En toen kwam er ook nog een koeienrevolutie! Er kwamen ‘rebel- koeien’ of ‘dwaze koeien’, die zeg maar prettig gestoord waren! En ze kregen last van BSE. Koopmans verteld dat BSE geen ziekte is! Het zouden koeien zijn, die heel even raar gedrag vertonen!
En zo worden er nog veel meer voorbeelden gegeven. Ik vond het boek erg makkelijk geschreven. Het las lekker weg! Sommige hoofdstukken waren wat langdradig. Er werden bijvoorbeeld twee hoofdstukken gewijd aan de notaris. Dat was eigenlijk wel een beetje saai!

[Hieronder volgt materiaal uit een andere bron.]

-- ==== Sys2Proof/Laws/State.lean ====
section
/-! SUPPORT. One lemma for each field of the state and each update of one record, true by computation, so that
no later proof unfolds an update; and what each record reads as after an update of another. -/

namespace Sys2Proof.Machine

variable (s : State)

/-! ### State.setBus -/

@[simp] theorem State.setBus_op (b : Bus) (r : BusRecord) :
    (s.setBus b r).op = s.op := rfl
@[simp] theorem State.setBus_supervisor (b : Bus) (r : BusRecord) :
    (s.setBus b r).supervisor = s.supervisor := rfl
@[simp] theorem State.setBus_lrt (b : Bus) (r : BusRecord) :
    (s.setBus b r).lrt = s.lrt := rfl
@[simp] theorem State.setBus_acc (b : Bus) (r : BusRecord) :
    (s.setBus b r).acc = { s.acc with buses := s.acc.buses.set b r } := rfl
@[simp] theorem State.setBus_gar (b : Bus) (r : BusRecord) :
    (s.setBus b r).gar = s.gar := rfl
@[simp] theorem State.setBus_exc (b : Bus) (r : BusRecord) :
    (s.setBus b r).exc = s.exc := rfl
@[simp] theorem State.setBus_mc (b : Bus) (r : BusRecord) :
    (s.setBus b r).mc = s.mc := rfl
@[simp] theorem State.setBus_rsq (b : Bus) (r : BusRecord) :
    (s.setBus b r).rsq = s.rsq := rfl
@[simp] theorem State.setBus_rts (b : Bus) (r : BusRecord) :
    (s.setBus b r).rts = s.rts := rfl
@[simp] theorem State.setBus_tkt (b : Bus) (r : BusRecord) :
    (s.setBus b r).tkt = s.tkt := rfl
@[simp] theorem State.setBus_cnt (b : Bus) (r : BusRecord) :
    (s.setBus b r).cnt = s.cnt := rfl
@[simp] theorem State.setBus_ports (b : Bus) (r : BusRecord) :
    (s.setBus b r).ports = s.ports := rfl
@[simp] theorem State.setBus_pending (b : Bus) (r : BusRecord) :
    (s.setBus b r).pending = s.pending := rfl
@[simp] theorem State.setBus_free (b : Bus) (r : BusRecord) :
    (s.setBus b r).free = s.free := rfl

/-! ### State.setChan -/

@[simp] theorem State.setChan_op (c : Channel) (r : ChannelRecord) :
    (s.setChan c r).op = s.op := rfl
@[simp] theorem State.setChan_supervisor (c : Channel) (r : ChannelRecord) :
    (s.setChan c r).supervisor = s.supervisor := rfl
@[simp] theorem State.setChan_lrt (c : Channel) (r : ChannelRecord) :
    (s.setChan c r).lrt = s.lrt := rfl
@[simp] theorem State.setChan_acc (c : Channel) (r : ChannelRecord) :
    (s.setChan c r).acc = s.acc := rfl
@[simp] theorem State.setChan_gar (c : Channel) (r : ChannelRecord) :
    (s.setChan c r).gar = s.gar := rfl
@[simp] theorem State.setChan_exc (c : Channel) (r : ChannelRecord) :
    (s.setChan c r).exc = s.exc := rfl
@[simp] theorem State.setChan_mc (c : Channel) (r : ChannelRecord) :
    (s.setChan c r).mc = { s.mc with chans := s.mc.chans.set c r } := rfl
@[simp] theorem State.setChan_rsq (c : Channel) (r : ChannelRecord) :
    (s.setChan c r).rsq = s.rsq := rfl
@[simp] theorem State.setChan_rts (c : Channel) (r : ChannelRecord) :
    (s.setChan c r).rts = s.rts := rfl
@[simp] theorem State.setChan_tkt (c : Channel) (r : ChannelRecord) :
    (s.setChan c r).tkt = s.tkt := rfl
@[simp] theorem State.setChan_cnt (c : Channel) (r : ChannelRecord) :
    (s.setChan c r).cnt = s.cnt := rfl
@[simp] theorem State.setChan_ports (c : Channel) (r : ChannelRecord) :
    (s.setChan c r).ports = s.ports := rfl
@[simp] theorem State.setChan_pending (c : Channel) (r : ChannelRecord) :
    (s.setChan c r).pending = s.pending := rfl
@[simp] theorem State.setChan_free (c : Channel) (r : ChannelRecord) :
    (s.setChan c r).free = s.free := rfl

/-! ### State.setPort -/

@[simp] theorem State.setPort_op (p : Port) (u : PortUnit) :
    (s.setPort p u).op = s.op := rfl
@[simp] theorem State.setPort_supervisor (p : Port) (u : PortUnit) :
    (s.setPort p u).supervisor = s.supervisor := rfl
@[simp] theorem State.setPort_lrt (p : Port) (u : PortUnit) :
    (s.setPort p u).lrt = s.lrt := rfl
@[simp] theorem State.setPort_acc (p : Port) (u : PortUnit) :
    (s.setPort p u).acc = s.acc := rfl
@[simp] theorem State.setPort_gar (p : Port) (u : PortUnit) :
    (s.setPort p u).gar = s.gar := rfl
@[simp] theorem State.setPort_exc (p : Port) (u : PortUnit) :
    (s.setPort p u).exc = s.exc := rfl
@[simp] theorem State.setPort_mc (p : Port) (u : PortUnit) :
    (s.setPort p u).mc = s.mc := rfl
@[simp] theorem State.setPort_rsq (p : Port) (u : PortUnit) :
    (s.setPort p u).rsq = s.rsq := rfl
@[simp] theorem State.setPort_rts (p : Port) (u : PortUnit) :
    (s.setPort p u).rts = s.rts := rfl
@[simp] theorem State.setPort_tkt (p : Port) (u : PortUnit) :
    (s.setPort p u).tkt = s.tkt := rfl
@[simp] theorem State.setPort_cnt (p : Port) (u : PortUnit) :
    (s.setPort p u).cnt = s.cnt := rfl
@[simp] theorem State.setPort_ports (p : Port) (u : PortUnit) :
    (s.setPort p u).ports = s.ports.set p u := rfl
@[simp] theorem State.setPort_pending (p : Port) (u : PortUnit) :
    (s.setPort p u).pending = s.pending := rfl
@[simp] theorem State.setPort_free (p : Port) (u : PortUnit) :
    (s.setPort p u).free = s.free := rfl
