/-- 6.7.1: Vx, q and R of the insulation measured. -/
theorem test_insulation_worked_case :
    millivolts .g4 21476 = 20481 ∧ ratio 20481 600 .b3 = 200 ∧ nextRange 200 .rc = none ∧
      resistance 20481 600 .b3 .rc = (2500157, .ok) := by decide +kernel
/-- 6.7.2: Vf, Vx, q and R of the low loop, with its range change. -/
theorem test_low_loop_worked_case :
    millivolts .g64 (-168) = -10 ∧ millivolts .g64 4801 = 286 ∧ ratio 286 (-10) .b2 = 6 ∧
      nextRange 6 .rb = some .ra ∧ millivolts .g4 18868 = 17994 ∧ ratio 17994 (-10) .b2 = 375 ∧
      resistance 17994 (-10) .b2 .ra = (600, .ok) := by decide +kernel
/-- 6.7.3: target, time constant and capacitance of the intact pair. -/
theorem test_capacitance_worked_case :
    millivolts .g4 10475 = 9990 ∧ capTarget 20 9990 = 6321 ∧ tauOf [6290, 6338] 6321 1 = 32 ∧
      capOfTau 4682 = 468 := by decide +kernel
/-- 6.7.4: a crossing at index 1 with a time constant of 33 µs, and 3 tenths of a nF. -/
theorem test_edge_of_capacitance_search : tauOf [9950, 9988] 9975 1 = 33 ∧ capOfTau 33 = 3 := by decide +kernel

/-! ## One step each, where a slip is likely -/

/-- R73: second 86 399 of day 65 535 is followed by second 0 of day 0. -/
theorem test_time_wraps :
    (after .timeAdvance { State.reset with exc := { State.reset.exc with time := ⟨65535, 86399⟩ } }).exc.time = ⟨0, 0⟩ := by
  decide
/-- R177: SUPSEL 3 names P4. -/
theorem test_strap_names_supervisor : (after (.powerReset 3) State.reset).supervisor = .d4 := by decide +kernel
/-- R184: a good frame before the rest at mark does not bring the link UP. -/
theorem test_link_needs_rest_at_mark :
    ((after (.goodFrame .p1 false 0x31 5 []) State.reset).port .p1).link = .down ∧
      ((after (.goodFrame .p1 true 0x31 5 []) State.reset).port .p1).link = .up := by decide +kernel
/-- R173: after a bad frame the bytes behind its SYNC are hunted for the next SYNC. -/
theorem test_hunt_in_bad_frame :
    ((after (.badFrame .p1 ⟨true, [0x02, 0x31, 0xA5, 0x05]⟩) working).port .p1).receiver = .collecting ⟨true, [0x05]⟩ := by decide +kernel
/-- R173, R184: a good frame hidden behind a bad one is handed on before the frame that follows, and comes with the
rest its bytes came with. -/
theorem test_hidden_frame_is_handed_on :
    let t := after (.goodFrame .p1 false 0x31 6 [])
      (after (.badFrame .p1 ⟨true, [0x04, 0xA5, 0x02, 0x31, 0x05, 0x21]⟩) State.reset)
    (t.port .p1).link = .up ∧ (t.port .p1).requests.map Request.tag = [5, 6] ∧ t.cnt.g3.count 3 = 1 := by decide +kernel
/-- R177: a CALL_STATE from a desk is refused NOT_PERMITTED. -/
theorem test_call_state_from_desk :
    ((after (.callState .p1) (ask working .p1 .callState [0, 5, 1])).port .p1).replies =
      [{ kind := 0x81, tag := 9, outcome := .refused .notPermitted, data := [] }] := by decide +kernel
/-- R31: RENEW starts the hold timer again at the configured hold time, 180 s after power reset. -/
theorem test_renew_restarts_hold_timer :
    ((after (.renew .p2) (ask (onTest testBus) .p2 .renew [1])).bus .b1).hold = .running 180000 := by decide +kernel
/-- R34, R35: a release opens the line relay first. -/
theorem test_release_opens_line_relay_first :
    ((after (.release .p2) (ask (onTest testBus) .p2 .release [1])).bus .b1).relay = .lineReleasing 6 := by decide +kernel
/-- R28: a tone divider of 1 is brought to 250. -/
theorem test_tone_divider_clamped :
    ((after (.setMode .p2) (ask (onTest testBus) .p2 .setMode [1, 2, 0, 1, 0, 0, 0, 0])).bus .b1).tone.divider = 250 := by
  decide
/-- R87: a code at the converter's end is a clip, and none beyond it is formed. -/
theorem test_converter_code_clips : converterCode 40000 = 32767 ∧ isClip 32767 = true ∧ isClip 32766 = false := by decide +kernel

/-! ## States and operands that meet the hypotheses of the statements -/

/-- A port unit at the sizes of R172. -/
def fullUnit : PortUnit :=
  { up 7 with
    requests := List.replicate 4 (req .statusGet [])
    notices := List.replicate 32 { lost := 0, notice := .restart ⟨0, 0⟩ } }

/-- CommandsKeepQueue: a command that answers a next state. -/
theorem test_hyps_CommandsKeepQueue : ∃ t, exec (.frameSent .p1) working = .next t := ⟨_, rfl⟩
/-- StepKeepsPortSizes, StepKeepsSettled, StepKeepsTablesCanonical: a state at the sizes, settled, in canonical
form, and it steps. -/
theorem test_hyps_StepKeeps :
    PortsBounded (working.setPort .p1 fullUnit) ∧ Settled (working.setPort .p1 fullUnit) ∧
      Canonical (working.setPort .p1 fullUnit) ∧ ∃ t, step (working.setPort .p1 fullUnit) = .next t := by
  refine ⟨?_, by decide +kernel, canonical_of rfl rfl rfl rfl rfl, ⟨_, rfl⟩⟩
  intro p
  cases p <;> exact ⟨by decide +kernel, by decide +kernel⟩

/-! ### Frames and ports -/

/-- FramesSentAreGoodFrames, at the longest payload. -/
theorem test_hyps_FramesSentAreGoodFrames : (List.replicate 248 (0 : Byte)).length ≤ 248 := by decide +kernel
/-- FieldsReadBack, at the top of each width. -/
theorem test_hyps_FieldsReadBack : 255 < 256 ∧ 65535 < 65536 ∧ 16777215 < 16777216 ∧ 4294967295 < 4294967296 := by
  decide
/-- RequestChecksInOrder: a settled state whose FIFO holds a refused CHANNEL_SET at its head. -/
theorem test_hyps_RequestChecksInOrder_exec :
    let s := ask working .p2 .channelSet [0, 1]
    Settled s ∧ s.gate .p2 .channelSet (req .channelSet [0, 1]) = some .notPermitted ∧
      (s.port .p2).requests.head? = some (req .channelSet [0, 1]) ∧
      kindOf (req .channelSet [0, 1]).kind = some .channelSet := by decide +kernel
/-- RequestChecksInOrder: CONNECT at P0 is out of role; CONNECT at the supervisor in CONFIG is not admitted; a
STATUS_GET with a payload is too long and one without is passed; a refused request stands at the head of a FIFO. -/
theorem test_hyps_RequestChecksInOrder :
    working.gate .p0 .connect (req .connect []) = some .notPermitted ∧
      State.reset.gate .p1 .connect (req .connect []) = some .notConfigured ∧
      State.reset.gate .p1 .statusGet (req .statusGet [0]) = some .badField ∧
      State.reset.gate .p1 .statusGet (req .statusGet []) = none ∧
      ((ask working .p0 .connect []).port .p0).requests.head? = some (req .connect []) ∧
      kindOf (req .connect []).kind = some .connect := by decide +kernel
/-- GoodFrameRequestPath: each row, on a link that is UP, and the link that is DOWN. -/
theorem test_hyps_GoodFrameRequestPath :
    Settled State.reset ∧ (State.reset.port .p1).link = .down ∧ Settled working ∧ (working.port .p1).link = .up ∧
      8 ≤ (List.replicate 4 (0 : Byte)).length + fullUnit.requests.length ∧ kindOf 0x17 = none ∧
      working.cnt.g3.count 4 < 65535 ∧ 4 ≤ fullUnit.requests.length ∧ kindOf 0x31 = some .statusGet ∧
      ¬ 4 ≤ (working.port .p1).requests.length := by decide +kernel
/-- GoodFrameBringsLinkUp: the first coming up of P0 after power reset, with every bus IDLE. -/
theorem test_hyps_GoodFrameBringsLinkUp_first :
    Settled State.reset ∧ State.reset.rts.state ≠ .held ∧ (State.reset.port .p0).link = .down ∧
      (State.reset.port .p0).requests = [] ∧ (State.reset.port .p0).replies = [] := by decide +kernel
/-- GoodFrameBringsLinkUp: a desk port and P0, DOWN with room. -/
theorem test_hyps_GoodFrameBringsLinkUp :
    Settled (busy State.reset) ∧ NoIdleBus (busy State.reset) ∧ kindOf 0x31 ≠ none ∧
      ((busy State.reset).port (deskPort .d1)).link = .down ∧ ((busy State.reset).port .p0).link = .down ∧
      ((busy State.reset).port .p0).requests.length < 4 ∧ ((busy State.reset).port (deskPort .d1)).requests.length < 4 ∧
      ((busy State.reset).port .p0).replies.length + ((busy State.reset).port .p0).requests.length < 8 ∧
      ((busy State.reset).port (deskPort .d1)).replies.length +
        ((busy State.reset).port (deskPort .d1)).requests.length < 8 := by decide +kernel
theorem test_hyps_DiscardedFramesAreCounted : Settled working ∧ working.cnt.g3.count (portNum .p4 * 3) < 65535 := by
  decide
/-- DiscardedFramesAreCounted: no SYNC behind the bad frame's; a frame begun there; a bad one; a good one, on a link
that is UP and on one that is DOWN. -/
theorem test_hyps_DiscardedFramesAreCounted_hunted :
    syncByte ∉ [(0x02 : Byte), 0x31, 0x05, 0x22] ∧
      [(0x02 : Byte), 0x31, 0xA5, 0x05] = [0x02, 0x31] ++ syncByte :: [0x05] ∧ syncByte ∉ [(0x02 : Byte), 0x31] ∧
      scanFrame [0x05] = .unfinished ∧ scanFrame [0x00] = .bad ∧
      [(0x04 : Byte), 0xA5, 0x02, 0x31, 0x05, 0x21] = [0x04] ++ frameBytes 0x31 0x05 [] ++ [] ∧
      kindOf 0x31 ≠ none ∧ (working.port .p1).link = .up ∧ (State.reset.port .p1).link = .down ∧
      (working.port .p1).requests.length < 4 ∧
      (working.port .p1).replies.length + (working.port .p1).requests.length < 8 := by decide +kernel
/-- A desk port that streams a trace, its FIFO holding `n` notices. -/
def streaming (n : Nat) : PortUnit :=
  { up 7 with
    notices := List.replicate n { lost := 0, notice := .restart ⟨0, 0⟩ }
    transfer := some { handle := 1, step := 0, offset := 0, samples := List.replicate 33 5 } }
/-- QueuedFramesAreSent: an idle transmitter, one sending a reply, one sending a notice; a stream with just enough
room and with one place too few. -/
theorem test_hyps_QueuedFramesAreSent :
    (working.port .p1).tx = .free ∧ ({ up 7 with tx := .reply [0xA5] } : PortUnit).tx = .reply [0xA5] ∧
      ({ up 7 with tx := .notice [0xA5] } : PortUnit).tx = .notice [0xA5] ∧
      (streaming 23).transfer.isSome = true ∧ (streaming 23).notices.length + 9 ≤ 32 ∧
      ¬ (streaming 24).notices.length + 9 ≤ 32 := by decide +kernel
/-- LinkDownEffects: a link that is DOWN; links that are UP with nothing held or waiting. -/
theorem test_hyps_LinkDownEffects :
    (Settled State.reset ∧ (State.reset.port .p0).link = .down ∧ (State.reset.port (deskPort .d4)).link = .down) ∧
      Settled working ∧ (working.port .p0).link = .up ∧ (working.port .p0).notices = [] ∧
      (∀ b, (working.bus b).mode ≠ some .split) ∧ (working.port (deskPort .d4)).link = .up ∧
      (working.port (deskPort .d4)).notices = [] ∧ (∀ b, (working.bus b).holder ≠ some (.desk .d4)) ∧
      (∀ t ∈ working.tkt.tickets, t.assignee ≠ some .d4) := by
  have each : ∀ b ∈ allBuses, (working.bus b).mode ≠ some .split ∧ (working.bus b).holder ≠ some (.desk .d4) := by decide
  have rest : Settled working ∧ (working.port .p0).link = .up ∧ (working.port .p0).notices = [] ∧
      (working.port (deskPort .d4)).link = .up ∧ (working.port (deskPort .d4)).notices = [] ∧
      (∀ t ∈ working.tkt.tickets, t.assignee ≠ some .d4) := by decide +kernel
  have all : ∀ b, b ∈ allBuses := by intro b; cases b <;> decide
  exact ⟨by decide +kernel, rest.1, rest.2.1, rest.2.2.1, fun b => (each b (all b)).1, rest.2.2.2.1, rest.2.2.2.2.1,
    fun b => (each b (all b)).2, rest.2.2.2.2.2⟩
/-- LinkDownEffects: a SPLIT bus on its way out, with a SEIZE pending. -/
theorem test_hyps_LinkDownEffects_seize :
    let s := seizing [1]
    let l := s.setBus .b1 { testBus with state := .releasing, reason := some .preemptedCall, relay := .lineReleasing 6 }
    Settled l ∧ (l.port .p0).link = .up ∧ (l.port .p0).notices = [] ∧
      (∀ b ∈ allBuses, (l.bus b).mode = some .split → (l.bus b).state = .releasing) ∧ l.exc.seizes ≠ [] := by decide +kernel
/-- NoticesReachPorts: every subscribed port UP with room; a port that is DOWN, and one whose FIFO is full. -/
theorem test_hyps_NoticesReachPorts :
    (∀ p, (working.port p).subscribes (.stormState .storm .window 24 ⟨0, 0⟩) = true →
        (working.port p).link = .up ∧ (working.port p).notices.length < 32) ∧
      (State.reset.port .p0).link = .down ∧ 32 ≤ ((working.setPort .p1 fullUnit).port .p1).notices.length ∧
      (working.setPort .p1 fullUnit).cnt.g3.count (portNum .p1 * 3 + 2) < 65535 := by
  refine ⟨?_, by decide +kernel⟩
  intro p
  cases p <;> decide
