/-- Settles O53. -/
theorem countersClearAndSubscribe : Obligations.CountersClearAndSubscribe := by
  intro s p q hs g old mask
  have bank : ¬ (g = 4 ∧ q.payload.length = 5) → ¬ (g = 4 ∧ (maskOf q.payload).isSome = true) := by
    rintro none ⟨four, carried⟩
    refine none ⟨four, by_contra fun short => ?_⟩
    rw [maskOf, if_neg short] at carried
    exact Bool.false_ne_true carried
  refine ⟨fun asks small => ?_, fun asks bins short => ?_, fun asks bad => ?_, fun asks => ?_⟩
  · let u : State := { s with cnt := s.cnt.setGroup g { counts := [], carries := 0, mask := mask } }
    have cleared : (s.popRequest p).clearGroup g (maskOf q.payload) = u.popRequest p := clearGroup_eq _ small
    refine next_of_asks asks ?_ hs
    refine (if_neg (show ¬ 4 < g by omega)).trans ((if_neg (show ¬ (g = 4 ∧ _) from fun h => by omega)).trans ?_)
    show ((s.popRequest p).clearGroup g (maskOf q.payload)).ok p q false (u8 g ++ (if g = 4 then [] else
      u32 (((s.popRequest p).clearGroup g (maskOf q.payload)).cnt.group g).mask.toNat)) = _
    rw [cleared, if_neg (by omega), ok_popRequest]
    show answered u p q .ok (u8 g ++ u32 ((s.cnt.setGroup g _).group g).mask.toNat) = _
    rw [group_setGroup]
  · have noMask : ¬ (g = 4 ∧ (maskOf q.payload).isSome = true) := bank fun both => by omega
    refine next_of_asks asks ((if_neg (show ¬ 4 < g by omega)).trans ((if_neg noMask).trans ?_)) hs
    have four : field q.payload 0 1 = 4 := bins
    rw [four]
    exact ok_popRequest { s with cnt := { s.cnt with bins := [] } } ..
  · refine next_of_asks asks ?_ hs
    by_cases big : 4 < g
    · exact (if_pos big).trans (refuse_popRequest ..)
    · obtain ⟨four, five⟩ := bad.resolve_left big
      have carried : g = 4 ∧ (maskOf q.payload).isSome = true := ⟨four, by rw [maskOf, if_pos five]; rfl⟩
      exact (if_neg big).trans ((if_pos carried).trans (refuse_popRequest ..))
  · refine next_of_asks asks ?_ hs
    let m : BitVec 8 := BitVec.ofNat 8 g
    have masked : (s.popRequest p).setPort p { (s.popRequest p).port p with mask := m } =
        (s.setPort p { s.port p with mask := m }).popRequest p := by
      simp only [State.popRequest, setPort_setPort, State.setPort_port, if_true]
    exact (congrArg (fun z => State.ok z p q false [m]) masked).trans (ok_popRequest ..)

end Sys2Proof
end

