-- ==== Sys2Proof/Machine/Sha256.lean ====
section
/-! DEFINITION. SHA-256 (R120 [43_hash.md], the unit `sha256_core`) and the double hash of R121. The spec gives the algorithm
in full from general knowledge (K5); this file follows its text. -/

namespace Sys2Proof.Machine

/-! ## Constants -/

/-- The initial hash value (R120). -/
def sha256Init : List Word32 :=
  [0x6A09E667, 0xBB67AE85, 0x3C6EF372, 0xA54FF53A, 0x510E527F, 0x9B05688C, 0x1F83D9AB, 0x5BE0CD19]

/-- The round constants `K[0..31]` (R120). -/
def sha256KLow : List Word32 :=
  [0x428A2F98, 0x71374491, 0xB5C0FBCF, 0xE9B5DBA5, 0x3956C25B, 0x59F111F1, 0x923F82A4, 0xAB1C5ED5] ++
  [0xD807AA98, 0x12835B01, 0x243185BE, 0x550C7DC3, 0x72BE5D74, 0x80DEB1FE, 0x9BDC06A7, 0xC19BF174] ++
  [0xE49B69C1, 0xEFBE4786, 0x0FC19DC6, 0x240CA1CC, 0x2DE92C6F, 0x4A7484AA, 0x5CB0A9DC, 0x76F988DA] ++
  [0x983E5152, 0xA831C66D, 0xB00327C8, 0xBF597FC7, 0xC6E00BF3, 0xD5A79147, 0x06CA6351, 0x14292967]

/-- The round constants `K[32..63]` (R120). -/
def sha256KHigh : List Word32 :=
  [0x27B70A85, 0x2E1B2138, 0x4D2C6DFC, 0x53380D13, 0x650A7354, 0x766A0ABB, 0x81C2C92E, 0x92722C85] ++
  [0xA2BFE8A1, 0xA81A664B, 0xC24B8B70, 0xC76C51A3, 0xD192E819, 0xD6990624, 0xF40E3585, 0x106AA070] ++
  [0x19A4C116, 0x1E376C08, 0x2748774C, 0x34B0BCB5, 0x391C0CB3, 0x4ED8AA4A, 0x5B9CCA4F, 0x682E6FF3] ++
  [0x748F82EE, 0x78A5636F, 0x84C87814, 0x8CC70208, 0x90BEFFFA, 0xA4506CEB, 0xBEF9A3F7, 0xC67178F2]

/-- The round constants `K[0..63]` (R120). -/
def sha256K : List Word32 := sha256KLow ++ sha256KHigh

/-! ## Functions on words -/

/-- `Ch` (R120). -/
def ch (x y z : Word32) : Word32 := (x &&& y) ^^^ (~~~x &&& z)
/-- `Maj` (R120). -/
def maj (x y z : Word32) : Word32 := (x &&& y) ^^^ (x &&& z) ^^^ (y &&& z)
/-- `BSIG0` (R120). -/
def bsig0 (x : Word32) : Word32 := x.rotateRight 2 ^^^ x.rotateRight 13 ^^^ x.rotateRight 22
/-- `BSIG1` (R120). -/
def bsig1 (x : Word32) : Word32 := x.rotateRight 6 ^^^ x.rotateRight 11 ^^^ x.rotateRight 25
/-- `SSIG0` (R120). -/
def ssig0 (x : Word32) : Word32 := x.rotateRight 7 ^^^ x.rotateRight 18 ^^^ (x >>> 3)
/-- `SSIG1` (R120). -/
def ssig1 (x : Word32) : Word32 := x.rotateRight 17 ^^^ x.rotateRight 19 ^^^ (x >>> 10)

/-! ## Padding, schedule, rounds -/

/-- The number of zero bytes of the padding: the least `z` that fills a 64-byte block (R120, R122). -/
def padZeros (len : Nat) : Nat := (55 + 64 - len % 64) % 64

/-- The padded message (R120): the length in bits big-endian. -/
def sha256Pad (s : Bytes) : Bytes := s ++ [0x80] ++ rep 0x00 (padZeros s.length) ++ bytesBe (8 * s.length) 8

/-- The words `W[0..15]` of a 64-byte block, big-endian (R120). -/
def beWords (block : Bytes) : List Word32 := (pieces 4 16 block).map fun q => BitVec.ofNat 32 (be q)

/-- One more word of the message schedule, which is held newest word first: `W[t-2]`, `W[t-7]`, `W[t-15]` and `W[t-16]` are
at places 1, 6, 14 and 15 (R120). -/
def scheduleStep (w : List Word32) : List Word32 :=
  (ssig1 (w.getD 1 0) + w.getD 6 0 + ssig0 (w.getD 14 0) + w.getD 15 0) :: w

/-- The message schedule after `k` more words, newest word first. -/
def scheduleFrom : Nat → List Word32 → List Word32
  | 0, w => w
  | k + 1, w => scheduleFrom k (scheduleStep w)

/-- The message schedule `W[0..63]` of a block (R120). -/
def sha256Schedule (block : Bytes) : List Word32 := (scheduleFrom 48 (beWords block).reverse).reverse

/-- The eight working variables `a` to `h` (R120). -/
structure Sha256State where
  (a b c d e f g h : Word32)
  deriving DecidableEq, Repr

/-- One round, with the round's constant and schedule word (R120). -/
def sha256Round (v : Sha256State) (kw : Word32 × Word32) : Sha256State :=
  let t1 := v.h + bsig1 v.e + ch v.e v.f v.g + kw.1 + kw.2
  let t2 := bsig0 v.a + maj v.a v.b v.c
  ⟨t1 + t2, v.a, v.b, v.c, v.d + t1, v.e, v.f, v.g⟩

/-- The chaining value as working variables and back. -/
def Sha256State.ofWords (H : List Word32) : Sha256State :=
  ⟨H.getD 0 0, H.getD 1 0, H.getD 2 0, H.getD 3 0, H.getD 4 0, H.getD 5 0, H.getD 6 0, H.getD 7 0⟩

/-- The working variables in order. -/
def Sha256State.words (v : Sha256State) : List Word32 := [v.a, v.b, v.c, v.d, v.e, v.f, v.g, v.h]

/-- The 64 rounds over one block and the addition to the chaining value (R120). -/
def sha256Block (H : List Word32) (block : Bytes) : List Word32 :=
  let v := (sha256K.zip (sha256Schedule block)).foldl sha256Round (Sha256State.ofWords H)
  List.zipWith (· + ·) H v.words

/-- `SHA256(s)`, 32 bytes (R120). -/
def sha256 (s : Bytes) : Bytes :=
  let M := sha256Pad s
  ((pieces 64 (M.length / 64) M).foldl sha256Block sha256Init).flatMap fun w => bytesBe w.toNat 4

/-- `Sha256d(s)`: the double hash, 32 bytes (R121). -/
def sha256d (s : Bytes) : Bytes := sha256 (sha256 s)

end Sys2Proof.Machine
end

Voor de rest was het boek zeer goed en leuk. Er zit humor in, er zit drama in, er zit liefde in!
Alle elementen vind je terug. En nu het mooie van alles, het is echt gebeurd, maar op zo’n manier geschreven dat je er meer over gaat nadenken.
Ik zou het boek aanraden bij iedereen, die mee zich wil verdiepen in een dorp waar langzaam alles verdwijnt! Maar ik zou het afraden bij iemand die niet van realistische verhalen houdt of van biografieën.
Mijn acht beoordelingswoorden/zinnen zijn: realistisch, nooit bij stilgestaan, idioot (in de zin van vreemd!), kan dat echt?, triest, mooi, bijzonder en heel uniek!
Het was een prachtig boek, maar het is geen boek, wat je in een keer kan uitlezen! Af en toe is het saai, zoals het hoofdstuk met de gedichten.